◆ GOAL OF THE EXERCISE
Repeat exactly the lines of the entries below from the one with "lengthFits := by" through the one with "R99, R106) -/", both ends included, and nothing else.

◆ DATASET CONTENT
theorem hostAct_next {act : HostAction} {s t : State} (h : hostAct act s = .next t) : Did s act t := by
  cases act with
  | setBase v => exact Host.Outcome.next.inj h ▸ .setBase v
  | setA v => exact Host.Outcome.next.inj h ▸ .setA v
  | setEnc v => exact Host.Outcome.next.inj h ▸ .setEnc v
  | setSlen v => exact Host.Outcome.next.inj h ▸ .setSlen v
  | command b =>
    obtain ⟨u, hu, hend⟩ := issueCommand_ending b s
    exact Host.Outcome.next.inj (hu.symm.trans h) ▸ .command b hend
  | writeStatus v => exact Host.Outcome.next.inj h ▸ .writeStatus v
  | writeBytes addr bs =>
    rcases hostWriteBytes_cases addr.toNat bs s with ⟨hin, hw⟩ | ⟨-, hw⟩
    · exact Host.Outcome.next.inj (hw.symm.trans h) ▸ .writeBytes hin
    · exact nomatch hw.symm.trans h
  | readByte addr =>
    rcases hostReadByte_cases addr.toNat s with ⟨-, hr⟩ | ⟨-, hr⟩
    · exact Host.Outcome.next.inj (hr.symm.trans h) ▸ .readByte _ _
    · exact nomatch hr.symm.trans h
  | readPort p =>
    rcases hostReadPort_cases p s with ⟨v, -, hr⟩ | ⟨-, hr⟩
    · exact Host.Outcome.next.inj (hr.symm.trans h) ▸ .readPort _ _
    · exact nomatch hr.symm.trans h
  | readStatus => exact Host.Outcome.next.inj h ▸ .readStatus _
  | reset => exact Host.Outcome.next.inj h ▸ .reset
  | accessDuringOperation | overlapOtherUnit => exact nomatch h

/-- A step that goes on waits, or consumes the host's next action and does it. -/
theorem step_next {s t : State} (h : step s = .next t) :
    (s.host = [] ∧ t = s) ∨ ∃ act rest, s.host = act :: rest ∧ Did { s with host := rest } act t := by
  obtain ⟨-, h⟩ := hostStep_of_step h
  unfold hostStep at h
  split at h
  · exact .inl ⟨‹_›, (Host.Outcome.next.inj h).symm⟩
  · exact .inr ⟨_, _, ‹_›, hostAct_next h⟩

/-- Settles O40: of the host's actions only its own writes and reset touch an input port. -/
theorem inputPortsChangeOnlyByHost : Obligations.InputPortsChangeOnlyByHost := by
  intro s t h
  rcases step_next h with ⟨-, rfl⟩ | ⟨act, rest, hhost, hdid⟩
  · exact ⟨rfl, .inl rfl, .inl rfl, .inl rfl, .inl rfl, .inl rfl⟩
  · cases hdid with
    | setBase v => exact ⟨rfl, .inr (.inl ⟨v, rest, hhost, rfl⟩), .inl rfl, .inl rfl, .inl rfl, .inl rfl⟩
    | setA v => exact ⟨rfl, .inl rfl, .inr (.inl ⟨v, rest, hhost, rfl⟩), .inl rfl, .inl rfl, .inl rfl⟩
    | setEnc v => exact ⟨rfl, .inl rfl, .inl rfl, .inr (.inl ⟨v, rest, hhost, rfl⟩), .inl rfl, .inl rfl⟩
    | setSlen v => exact ⟨rfl, .inl rfl, .inl rfl, .inl rfl, .inr (.inl ⟨v, rest, hhost, rfl⟩), .inl rfl⟩
    | command b hend =>
      obtain ⟨hcmd, hbase, ha, henc, hslen, hparams, -⟩ := hend.keeps
      exact ⟨hparams, .inl hbase, .inl ha, .inl henc, .inl hslen, .inr (.inl ⟨b, rest, hhost, hcmd⟩)⟩
    | writeStatus | writeBytes | readByte | readPort | readStatus =>
      exact ⟨rfl, .inl rfl, .inl rfl, .inl rfl, .inl rfl, .inl rfl⟩
    | reset =>
      have hreset : ∃ rest, s.host = .reset :: rest := ⟨rest, hhost⟩
      exact ⟨rfl, .inr (.inr hreset), .inr (.inr hreset), .inr (.inr hreset), .inr (.inr hreset), .inr (.inr hreset)⟩

/-- Settles O48: every host action but a command and reset leaves HALT and FCODE as they are. -/
theorem statusChangesOnlyByFaultOrReset : Obligations.StatusChangesOnlyByFaultOrReset := by
  intro s t h hne
  rcases step_next h with ⟨-, rfl⟩ | ⟨act, rest, hhost, hdid⟩
  · exact absurd rfl hne
  · cases hdid with
    | command b hend => exact .inr ⟨b, rest, hhost, hend.status.resolve_left hne⟩
    | reset => exact .inl ⟨rest, hhost, State.status_assertReset _⟩
    | setBase | setA | setEnc | setSlen | writeStatus | writeBytes | readByte | readPort | readStatus =>
      exact absurd rfl hne

/-! ## The invariant (rules R26, R27, R33, R92, R97, R100) -/

/-- Bytes stored inside the window keep the buffer canonical and inside it. -/
theorem Inv.writeBytes {s : State} (h : Inv s) {addr : Nat} {bs : List Byte}
    (hin : bs.length = 0 ∨ addr + bs.length ≤ s.params.bufLen) :
    Inv { s with buf := s.buf.writeBytes addr bs } where
  __ := h
  canonical := Memory.writeBytes_wf h.canonical
  inside := by
    rcases hin with hnone | hin
    · rw [List.length_eq_zero_iff.1 hnone]
      exact h.inside
    · exact Memory.writeBytes_below h.inside hin

/-- A completion writes OK, and on OUT1 and ERR what the invariant allows there. -/
theorem Inv.completes {s t : State} (h : Inv s) (hdone : Completes s t) : Inv t := by
  cases hdone with
  | mk hin hout1 herr =>
    exact
      { h.writeBytes hin with
        okFirst := nofun
        lengthFits := by
          rintro v hv
          rcases hout1 with hkept | ⟨w, hw, hlt⟩
          · exact h.lengthFits v (hkept ▸ hv)
          · exact Option.some.inj (hw.symm.trans hv) ▸ hlt
        errKind := by
          rintro c hc
          rcases herr with hkept | ⟨d, hd, hle⟩
          · exact h.errKind c (hkept ▸ hc)
          · exact Option.some.inj (hd.symm.trans hc) ▸ hle }

theorem Inv.takeFault {s : State} (h : Inv s) (f : Raise) : Inv (s.takeFault f) where
  __ := h
  halted _ := ⟨f, rfl, rfl⟩
  running := nofun

theorem Inv.ending {s t : State} (h : Inv s) (hend : Ending s t) : Inv t := by
  cases hend with
  | refused => exact { h with }
  | completed _ hdone => exact h.completes hdone
  | faulted _ f => exact h.takeFault f

/-- Reset leaves of the invariant only the configuration and the buffer, which it does not touch (rule R106). -/
theorem Inv.assertReset {s : State} (h : Inv s) : Inv s.assertReset where
  legal := h.legal
  canonical := h.canonical
  inside := h.inside
  halted := nofun
  running _ := ⟨rfl, rfl⟩
  errKind := nofun
  okFirst _ := ⟨rfl, rfl, rfl, rfl⟩
  lengthFits := nofun

theorem Inv.did {s t : State} {act : HostAction} (h : Inv s) (hdid : Did s act t) : Inv t := by
  cases hdid with
  | command b hend => exact Inv.ending (s := { s with cmd := b }) { h with } hend
  | writeBytes hin => exact h.writeBytes hin
  | reset => exact h.assertReset
  | setBase | setA | setEnc | setSlen | writeStatus | readByte | readPort | readStatus => exact { h with }

/-- Settles O60: waiting changes nothing, and every action of the host keeps the invariant. -/
theorem everyStepKeepsTheInvariant : Obligations.EveryStepKeepsTheInvariant := by
  intro s t h hstep
  rcases step_next hstep with ⟨-, rfl⟩ | ⟨act, rest, -, hdid⟩
  · exact h
  · exact Inv.did (s := { s with host := rest }) { h with } hdid

/-! ## The host's actions one by one (rules R24, R27, R38, R48, R99, R106) -/

/-- A command byte written to CMD is latched and runs its command (rule R48). -/
theorem issueCommand_of_decode {b : Byte} {i : Instr} (h : decode b = .ok i) (s : State) :
    issueCommand b s = exec i { s with cmd := b } := by
  rw [issueCommand, h]

/-- Settles O4. -/
theorem stepRunsDecodedCommand : Obligations.StepRunsDecodedCommand := by
  intro s b rest i hlegal hhost hdecode _
  rw [step_action hlegal hhost, hostAct, issueCommand_of_decode hdecode]

/-- Settles O45: of the three endings a halted unit has the refusal alone. -/
theorem haltedUnitRefusesEveryCommand : Obligations.HaltedUnitRefusesEveryCommand := by
  intro s b rest hlegal hhalt hhost
  obtain ⟨t, hissue, hend⟩ := issueCommand_ending b { s with host := rest }
  rw [step_action hlegal hhost, hostAct, hissue]
  cases hend with
  | refused => rfl
  | completed hrun | faulted hrun => exact nomatch hhalt.symm.trans hrun

/-- The fields of the byte `{FCODE, 000, HALT}` (rule R27). -/
theorem status_byte_fields : ∀ (c : BitVec 4) (b : Bool),
    (c ++ (0 : BitVec 3) ++ BitVec.ofBool b : BitVec 8).getLsbD 0 = b ∧
    (c ++ (0 : BitVec 3) ++ BitVec.ofBool b : BitVec 8).extractLsb' 1 3 = 0 ∧
    (c ++ (0 : BitVec 3) ++ BitVec.ofBool b : BitVec 8).extractLsb' 4 4 = c := by decide

/-- Settles O49. -/
theorem statusRegisterFields : Obligations.StatusRegisterFields :=
  ⟨fun s => status_byte_fields s.fcode s.halt, fun _ _ _ hlegal hhost => step_action hlegal hhost,
    fun _ _ hlegal hhost => step_action hlegal hhost⟩

/-- Settles O50: the two answers of a host read of a port. -/
theorem readOfAnUnwrittenPortFaults : Obligations.ReadOfAnUnwrittenPortFaults := by
  intro s p rest hlegal hhost
  rw [step_action hlegal hhost, hostAct]
  rcases hostReadPort_cases p { s with host := rest } with ⟨v, hport, hr⟩ | ⟨hport, hr⟩
  · have hport : s.resultPort p = some v := hport
    exact ⟨fun hnone => (nomatch hport.symm.trans hnone), fun w hw => Option.some.inj (hport.symm.trans hw) ▸ hr⟩
  · have hport : s.resultPort p = none := hport
    exact ⟨fun _ => hr, fun w hw => nomatch hport.symm.trans hw⟩

/-- Settles O55. -/
theorem unitWaitsForTheHost : Obligations.UnitWaitsForTheHost := by
  intro s hlegal hhost
  rw [step_legal hlegal, hostStep, hhost]

/-- Settles O57. -/
theorem resetClearsStatusAndResults : Obligations.ResetClearsStatusAndResults := by
  intro s rest hlegal hhost
  exact ⟨_, step_action hlegal hhost, rfl, rfl, State.status_assertReset _, fun p => by cases p <;> rfl, rfl, rfl, rfl,
    rfl⟩

/-- Settles O58. -/
theorem powerOnState : Obligations.PowerOnState :=
  ⟨rfl, rfl, rfl, fun p => by cases p <;> rfl⟩
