-- ==== Sys2Proof/Word.lean ====
section
/-! DEFINITION. The word types of the engine and the width of a number (spec/00_scope.md R7 to R10). -/

namespace Sys2Proof

/-- A host register and every counter of the engine: CSR_W = 32 bits (R8, 92_eei_decisions.md D23). -/
abbrev Word := BitVec 32

/-- One input symbol, an 8-bit code unit (R7, SYM_W). -/
abbrev Symbol := BitVec 8

/-- A character: one 16-bit UTF-16 code unit (R10). -/
abbrev Char16 := BitVec 16

/-- A string: a finite sequence of characters (R10). -/
abbrev Str := List Char16

/-- `bitlength(v)` of R9: the number of bits needed to write `v` in binary. -/
def bitlength (v : Nat) : Nat := if v = 0 then 0 else Nat.log2 v + 1

/-- An address space held as plain data: (index, element) pairs. An index that is not listed holds no
value of its own; what a read of it answers is said where it is read (log entries 2 and 3). -/
abbrev Memory (α : Type) := List (Nat × α)

end Sys2Proof
end

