-- ==== Sys2Proof/Config.lean ====
section
/-! DEFINITION. What an instance of the engine fixes (spec/00_scope.md R8) and the free values the spec leaves open. -/

namespace Sys2Proof

/-- OUT_BYTE_ORDER of R8: the byte order of a 16-bit output character for a host that views OUT as bytes. -/
inductive ByteOrder where
  | little
  | big
  deriving DecidableEq, Repr, Inhabited

/-- The open parameters of R8. Each limit is a 32-bit word, so that it is at most 2^32 - 1 as R8 and
92_eei_decisions.md D23 require. Log entries 5 and 6. -/
structure Config where
  /-- MAX_IN: the largest input length that a run accepts. -/
  maxIn : Word
  /-- MAX_DICT: the largest DICTLEN, counting the three reserved slots. -/
  maxDict : Word
  /-- MAX_OUT: the largest output length, in characters. -/
  maxOut : Word
  /-- OUT_BYTE_ORDER. -/
  outByteOrder : ByteOrder
  deriving DecidableEq, Repr

/-- The constraints of R8 on the parameters. -/
abbrev Config.wf (c : Config) : Prop := 1 ≤ c.maxIn.toNat ∧ 4 ≤ c.maxDict.toNat

/-- Free value: the byte order that R8 leaves OPEN. Log entry 6. -/
opaque Config.openByteOrder : ByteOrder

/-- Free value: the symbol that cell `index` of IN holds after reset number `epoch` until the host
writes it (10_state.md R44, "unspecified (any value)"). Log entry 2. -/
opaque Config.freeSymbol : (epoch index : Nat) → Symbol

/-- Free value: the `draw`-th word a host read returns where the spec says any value of the right
width (70_reset_and_hazards.md R205). Log entry 4. -/
opaque Config.freeWord : (draw : Nat) → Word

/-- Free value: the `draw`-th character a host read of OUT returns where the spec says any value of the
right width (R205, 60_exceptions.md R186). Log entries 3 and 4. -/
opaque Config.freeChar : (draw : Nat) → Char16

/-- The reference values of R8: every limit as large as CSR_W allows (log entry 5). -/
def Config.reference : Config :=
  { maxIn := 0xFFFFFFFF, maxDict := 0xFFFFFFFF, maxOut := 0xFFFFFFFF,
    outByteOrder := Config.openByteOrder }

end Sys2Proof
end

◆ THE COMPLETED TASK
        lengthFits := by
          rintro v hv
          rcases hout1 with hkept | ⟨w, hw, hlt⟩
          · exact h.lengthFits v (hkept ▸ hv)
          · exact Option.some.inj (hw.symm.trans hv) ▸ hlt
        errKind := by
          rintro c hc
          rcases herr with hkept | ⟨d, hd, hle⟩
          · exact h.errKind c (hkept ▸ hc)
          · exact Option.some.inj (hd.symm.trans hc) ▸ hle }

theorem Inv.takeFault {s : State} (h : Inv s) (f : Raise) : Inv (s.takeFault f) where
  __ := h
  halted _ := ⟨f, rfl, rfl⟩
  running := nofun

theorem Inv.ending {s t : State} (h : Inv s) (hend : Ending s t) : Inv t := by
  cases hend with
  | refused => exact { h with }
  | completed _ hdone => exact h.completes hdone
  | faulted _ f => exact h.takeFault f

/-- Reset leaves of the invariant only the configuration and the buffer, which it does not touch (rule R106). -/
theorem Inv.assertReset {s : State} (h : Inv s) : Inv s.assertReset where
  legal := h.legal
  canonical := h.canonical
  inside := h.inside
  halted := nofun
  running _ := ⟨rfl, rfl⟩
  errKind := nofun
  okFirst _ := ⟨rfl, rfl, rfl, rfl⟩
  lengthFits := nofun

theorem Inv.did {s t : State} {act : HostAction} (h : Inv s) (hdid : Did s act t) : Inv t := by
  cases hdid with
  | command b hend => exact Inv.ending (s := { s with cmd := b }) { h with } hend
  | writeBytes hin => exact h.writeBytes hin
  | reset => exact h.assertReset
  | setBase | setA | setEnc | setSlen | writeStatus | readByte | readPort | readStatus => exact { h with }

/-- Settles O60: waiting changes nothing, and every action of the host keeps the invariant. -/
theorem everyStepKeepsTheInvariant : Obligations.EveryStepKeepsTheInvariant := by
  intro s t h hstep
  rcases step_next hstep with ⟨-, rfl⟩ | ⟨act, rest, -, hdid⟩
  · exact h
  · exact Inv.did (s := { s with host := rest }) { h with } hdid

/-! ## The host's actions one by one (rules R24, R27, R38, R48, R99, R106) -/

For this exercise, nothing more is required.